/-- A region whose bases are aligned is its loop, then its command's end (rule R170). -/
theorem mapRegion_aligned {s : State} {v : VA} {p : PA} {n : Nat} {res : Option Word}
    (hv : v.bits.toNat % 4096 = 0) (hp : p.toNat % 4096 = 0) :
    mapRegion s v p n res = (mapPages n s ((regionJob v p n res).atPage s.cfg 0)).finish .map
      fun s' _ => .next (mapDone s' (regionJob v p n res)) := by
  unfold mapRegion mapChecked
  rw [if_pos (pageAligned_iff.2 hv), if_pos (pageAligned_iff.2 hp)]
  rfl

/-! What a leaf entry gives to an address (rule R61, rule R122). -/

theorem splitVA_off (va : VA) : (splitVA va).off.setWidth 64 = va.bits &&& 0xFFF := by
  apply BitVec.eq_of_toNat_eq
  have hmask : BitVec.toNat (0xFFF : Word) = 2 ^ 12 - 1 := rfl
  simp only [splitVA, BitVec.toNat_setWidth, BitVec.extractLsb'_toNat, BitVec.toNat_and, hmask,
    Nat.and_two_pow_sub_one_eq_mod]
  omega

theorem frameAddr_initWord_or_off (p : PA) (va : VA) :
    frameAddr (initWord p) ||| (splitVA va).off.setWidth 64 = inPage p va := by
  rw [frameAddr_initWord, frameAddr_eq_and, splitVA_off, inPage]

theorem translate_of_leaf {s : State} (ok : TablesOk s) {va : VA} {p : PA}
    (h : leafFrom s.mem (rootBase s.cfg) (pathOf va) (splitVA va).i1 = some (initWord p)) :
    translateVA s.mem (rootBase s.cfg) va = .mapped (inPage p va) :=
  (translate_mapped_iff ok).2 ⟨_, h, (frameAddr_initWord_or_off p va).symm⟩

/-- The leaf slots that the pages of a region leave are the translations the region asks for. -/
theorem PagesMapped.mappedOver {s s' : State} {v : VA} {p : PA} {n : Nat} (h : PagesMapped s s' v p 0 n)
    (ok : TablesOk s) : mappedOver (rootBase s.cfg) v p n s.mem s'.mem := by
  intro va
  obtain ⟨inside, outside⟩ := h.leaves va
  rw [← onlyTables_cfg h.only]
  constructor
  · rintro i ⟨hi, same, last⟩
    exact translate_of_leaf h.ok (inside i (Nat.zero_le i) (by omega) same fun i' hlt hi' => last i' hlt (by omega))
  · intro out x
    have leaf := outside fun i _ hi same => out ⟨i, by omega, same⟩
    rw [translate_mapped_iff h.ok, leaf, onlyTables_cfg h.only, translate_mapped_iff ok]

/-- Tables installed after the pages change none of their leaf slots. -/
theorem PagesMapped.grown {s s' s'' : State} {v : VA} {p : PA} {i0 n : Nat} (h : PagesMapped s s' v p i0 n)
    (g : Grown s' s'') : PagesMapped s s'' v p i0 n where
  only := onlyTables_trans h.only g.only
  ok := g.ok
  alloc := g.alloc
  drew := h.drew.elim fun _ d => g.drew.imp' _ fun _ d' => drew_trans d d'
  bytes := g.drew.elim fun _ d => untouched_trans h.bytes g.bytes d (onlyTables_cfg g.only)
  leaves va := by
    rw [g.leaves _ _ (pathOf_length va)]
    exact h.leaves va

/-! A region that completes. -/

/-- The end of a mapping command, on top of what its iterations may write, is its result. -/
theorem onlyTables_mapDone {s s' : State} {i : Instr} (hs : s.seq = none) (h : onlyTables (s.latch i) s') (m : MapJob) :
    onlyTables { s with res0 := m.result.getD s.res0 } (mapDone s' m) := by
  rw [mapDone_eq]
  unfold onlyTables State.latch at *
  rw [h, ← hs]

/-- What a completed mapping command of the region leaves. -/
theorem exec_region_completed {s t : State} {i : Instr} {v : VA} {p : PA} {n : Nat} {res : Option Word}
    (hs : s.seq = none) (ok : TablesOk s) (al : AllocatorOk s) (region : exec i s = mapRegion (s.latch i) v p n res)
    (e : exec i s = .next t) (ht : t.Ready) :
    TablesOk t ∧ AllocatorOk t ∧ onlyTables { s with res0 := res.getD s.res0 } t ∧ onlyTableBytes s t ∧
      mappedOver (rootBase s.cfg) v p n s.mem t.mem := by
  have ok' : TablesOk (s.latch i) := tablesOk_congr (s := s) rfl rfl rfl ok
  have al' : AllocatorOk (s.latch i) := allocatorOk_congr (s := s) rfl rfl rfl al
  obtain ⟨-, -, s', run, rfl⟩ := mapRegion_ready rfl (region.symm.trans e) ht
  have pages := mapPages_mapped n ok' (allocatorOk_iff.1 al').1 rfl run
  obtain ⟨fs, drew⟩ := pages.drew
  have al'' := allocatorOk_drew al' drew pages.alloc
  have only := onlyTables_mapDone hs pages.only (regionJob v p n res)
  rw [mapDone_eq] at only ⊢
  exact ⟨tablesOk_congr (s := s') rfl rfl rfl pages.ok, allocatorOk_congr (s := s') rfl rfl rfl al'', only,
    onlyTableBytes_of_untouched pages.bytes, pages.mappedOver ok'⟩

/-- Settles O29: `MAP` is a region without a result. -/
theorem mapSetsExactlyItsPages : Obligations.MapSetsExactlyItsPages := fun _ _ h ok al e ht =>
  exec_region_completed h.1.2 ok al (exec_map h) e ht

/-- Settles O30: a `MAPDESC` of a mapped type, and a `MAPFB`, are regions whose two bases are equal. -/
theorem firmwareRegionsMapIdentity : Obligations.FirmwareRegionsMapIdentity := fun _ _ h ok al ht =>
  ⟨fun e hm => exec_region_completed h.1.2 ok al (exec_mapdesc_mapped h hm) e ht,
    fun e => exec_region_completed h.1.2 ok al (exec_mapfb h) e ht⟩

/-! The identity-mapping law (rule R175). -/

/-- The pages of a region whose base is aligned are aligned. -/
theorem regionFrame_aligned {p : PA} (hp : p.toNat % 4096 = 0) (i : Nat) : (regionFrame p i).toNat % 4096 = 0 := by
  simp only [regionFrame, BitVec.toNat_add, BitVec.toNat_mul, BitVec.toNat_ofNat]
  omega

section
variable {x o : Word} (hx : x.toNat % 4096 = 0) (hlt : x.toNat < 2 ^ 52) (ho : o.toNat < 4096)
include hx hlt ho

theorem toNat_add_offset : (x + o).toNat = x.toNat + o.toNat := by
  rw [BitVec.toNat_add]
  omega

/-- The addresses of a page below 2^52 share it. -/
theorem samePage_add_offset : samePage (identityVA (x + o)) (identityVA x) := by
  apply BitVec.eq_of_toNat_eq
  simp only [identityVA, BitVec.extractLsb'_toNat, toNat_add_offset hx hlt ho, Nat.shiftRight_eq_div_pow]
  omega

/-- An address in a page below 2^52 that is mapped to itself translates to itself. -/
theorem inPage_add_offset : inPage x (identityVA (x + o)) = x + o := by
  have hframe : frameAddr x = x := by
    rw [← frameAddr_initWord]
    exact frameAddr_initWord_of_frame (frameOk_iff.2 ⟨hx, hlt⟩)
  have hoff : (x + o) &&& 0xFFF = o := by
    have hmask : BitVec.toNat (0xFFF : Word) = 2 ^ 12 - 1 := rfl
    apply BitVec.eq_of_toNat_eq
    rw [BitVec.toNat_and, hmask, Nat.and_two_pow_sub_one_eq_mod, toNat_add_offset hx hlt ho]
    omega
  have apart : x &&& o = 0#64 := by
    apply BitVec.eq_of_getLsbD_eq
    intro k hk
    rw [BitVec.getLsbD_and, BitVec.getLsbD_zero, Bool.and_eq_false_iff]
    obtain hlow | hhigh := Nat.lt_or_ge k 12
    · left
      rw [← hframe, frameAddr, getLsbD_field_in_position x 12 40 hk, decide_eq_false (by omega), Bool.false_and]
    · exact .inr (getLsbD_eq_false_of_toNat_lt ho hhigh)
  rw [inPage, ← frameAddr_eq_and, hframe, identityVA, hoff, ← BitVec.add_eq_or_of_and_eq_zero _ _ apart]

end

/-- Settles O31: an address in a page of the region lies last in that page, so the completed `MAP` gives it the page's
frame, its own page; `ENABLE` writes no memory. -/
theorem identityRegionTranslatesToItself : Obligations.IdentityRegionTranslatesToItself := by
  intro s t u h ok al same e ht enabled _ i hi hlt last o ho
  obtain ⟨-, base, -, -⟩ := mapRegion_ready rfl ((exec_map h).symm.trans e) ht
  obtain ⟨-, -, only, -, mapped⟩ := exec_region_completed h.1.2 ok al (exec_map h) e ht
  have phase : t.phase = .populating := by rw [only]; exact h.2
  have hu : (writeCr3 t (rootBase t.cfg)).setPhase .active = u :=
    Host.Outcome.next.inj ((exec_enable ⟨ht, phase⟩).symm.trans enabled)
  have hx := regionFrame_aligned (pageAligned_iff.1 (same ▸ base)) i
  have page := samePage_add_offset hx hlt ho
  have cover : lastCover ⟨s.arg0⟩ s.arg2.toNat (identityVA (regionFrame s.arg0 i + o)) i :=
    ⟨hi, page, fun i' hlt' hi' page' => last i' hlt' hi' (page.symm.trans page')⟩
  have translated := (mapped _).1 i cover
  rw [same, inPage_add_offset hx hlt ho] at translated
  calc translateVA u.mem (rootBase u.cfg) (identityVA (regionFrame s.arg0 i + o))
    _ = translateVA t.mem (rootBase s.cfg) (identityVA (regionFrame s.arg0 i + o)) := by
        rw [← hu, State.setPhase_mem, writeCr3_mem, State.setPhase_cfg, writeCr3_cfg, onlyTables_cfg only]
    _ = _ := translated

/-! A region cut short (rule R174). -/

/-- The region that starts in `s` has mapped its pages before `i`, and in the state `s1` the walk of page `i` stands at a
missing entry, for which the allocator gives the answer `r`: it has no frame, or one that the block turns away as the
fault `f` with `info`. -/
structure CutShort (s s1 : State) (v : VA) (p : PA) (i : Nat) (r : AllocAnswer) (rest : List AllocAnswer) (f : Cause)
    (info : Word) : Prop where
  pages  : PagesMapped s s1 v p 0 i
  answer : s1.answers = r :: rest
  walk   : ∃ l, l ≠ .pt ∧ translateVA s1.mem (rootBase s1.cfg) (regionPage v i) = .notMapped l
  why    : (r = .exhausted ∧ f = .allocExhausted ∧
      (touchedEntries s1.mem (rootBase s1.cfg) (regionPage v i)).getLast? = some info.toNat) ∨
    (r = .frame info ∧ f = .allocatorContract ∧ frameOk info = false)

/-- A region with aligned bases that faults on a sound hierarchy has been cut short at one of its pages. -/
theorem mapRegion_faulted {s t : State} {v : VA} {p : PA} {n : Nat} {res : Option Word} (ok : TablesOk s)
    (al : AllocatorFresh s) (hf : s.faulted = false) (hv : v.bits.toNat % 4096 = 0) (hp : p.toNat % 4096 = 0)
    (e : mapRegion s v p n res = .next t) (ht : t.faulted = true) :
    ∃ i < n, ∃ s1 r rest f info, CutShort s s1 v p i r rest f info ∧ t = (s1.takeAnswer r rest).raiseHere f info := by
  rw [mapRegion_aligned hv hp] at e
  have only := mapPages_only n ((regionJob v p n res).atPage s.cfg 0) (onlyTables_refl s)
  cases run : mapPages n s ((regionJob v p n res).atPage s.cfg 0) with
  | ok s' u =>
    rw [run] at e only
    cases e
    rw [mapDone_eq] at ht
    exact absurd ht (by simp [onlyTables_faulted only, hf])
  | wait s' m =>
    rw [run] at e only
    cases e
    exact absurd ht (by simp [onlyTables_faulted only, hf])
  | stop x => rw [run] at e; cases e
  | raise s' f info =>
    rw [run] at e
    cases e
    obtain ⟨i, hi, s0, before, cfg, page⟩ := mapPages_raise n rfl run
    have pages := mapPages_mapped i ok al rfl before
    rw [← cfg, Nat.zero_add] at page
    obtain ⟨s1, l, a, j, grown, upper, call, walk, lastEntry⟩ := pageFinish_raise pages.ok pages.alloc rfl page
    obtain ⟨-, r, rest, answer, rfl, why⟩ := resolveNext_raise call
    refine ⟨i, hi, s1, r, rest, f, info, ⟨pages.grown grown, answer, ⟨l, upper, walk⟩, why.imp_left ?_⟩, rfl⟩
    rintro ⟨hr, hf, rfl⟩
    exact ⟨hr, hf, lastEntry⟩

/-- A hierarchy stays sound when more frames are handed to the block. -/
theorem tablesOk_moreGranted {s s' : State} (hm : s'.mem = s.mem) (hc : s'.cfg = s.cfg) (hg : s.granted ⊆ s'.granted)
    (h : TablesOk s) : TablesOk s' where
  own := by rw [hm, hc]; exact fun l t ht => (h.own l t ht).imp_right fun m => hg m
  parent := by rw [hm, hc]; exact h.parent
  top := by rw [hm, hc]; exact h.top
  small := by rw [hm, hc]; exact h.small
  inMem := by rw [hm, hc]; exact h.inMem

theorem takeAnswer_granted_subset (s : State) (r : AllocAnswer) (rest : List AllocAnswer) :
    s.granted ⊆ (s.takeAnswer r rest).granted := by
  cases r with
  | frame f => exact List.subset_cons_self f s.granted
  | exhausted => exact fun _ => id

section
variable {s s1 : State} {v : VA} {p : PA} {i : Nat} {r : AllocAnswer} {rest : List AllocAnswer} {f : Cause} {info : Word}

/-- What does not depend on the answer the region was cut short by. -/
theorem CutShort.regionCutShort (h : CutShort s s1 v p i r rest f info) (ok : TablesOk s) {fs : List PA}
    (d : Drew s s1 fs) : regionCutShort s ((s1.takeAnswer r rest).raiseHere f info) v p i fs := by
  obtain ⟨pages, -, walk, -⟩ := h
  have cfg := onlyTables_cfg pages.only
  rw [cfg] at walk
  have bytes := onlyFrameBytes_of_untouched pages.bytes d cfg
  exact ⟨pages.mappedOver ok, tablesOk_moreGranted (s := s1) rfl rfl (takeAnswer_granted_subset s1 r rest) pages.ok,
    bytes, walk, d.allocs⟩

Work task -
Quote exactly the opening line of the material above and every line after it, up to and including the line that contains "translateVA s.mem (rootBase".

Solution to this task -
/-- A region whose bases are aligned is its loop, then its command's end (rule R170). -/
theorem mapRegion_aligned {s : State} {v : VA} {p : PA} {n : Nat} {res : Option Word}
    (hv : v.bits.toNat % 4096 = 0) (hp : p.toNat % 4096 = 0) :
    mapRegion s v p n res = (mapPages n s ((regionJob v p n res).atPage s.cfg 0)).finish .map
      fun s' _ => .next (mapDone s' (regionJob v p n res)) := by
  unfold mapRegion mapChecked
  rw [if_pos (pageAligned_iff.2 hv), if_pos (pageAligned_iff.2 hp)]
  rfl

/-! What a leaf entry gives to an address (rule R61, rule R122). -/

theorem splitVA_off (va : VA) : (splitVA va).off.setWidth 64 = va.bits &&& 0xFFF := by
  apply BitVec.eq_of_toNat_eq
  have hmask : BitVec.toNat (0xFFF : Word) = 2 ^ 12 - 1 := rfl
  simp only [splitVA, BitVec.toNat_setWidth, BitVec.extractLsb'_toNat, BitVec.toNat_and, hmask,
    Nat.and_two_pow_sub_one_eq_mod]
  omega

theorem frameAddr_initWord_or_off (p : PA) (va : VA) :
    frameAddr (initWord p) ||| (splitVA va).off.setWidth 64 = inPage p va := by
  rw [frameAddr_initWord, frameAddr_eq_and, splitVA_off, inPage]

theorem translate_of_leaf {s : State} (ok : TablesOk s) {va : VA} {p : PA}
    (h : leafFrom s.mem (rootBase s.cfg) (pathOf va) (splitVA va).i1 = some (initWord p)) :
    translateVA s.mem (rootBase s.cfg) va = .mapped (inPage p va) :=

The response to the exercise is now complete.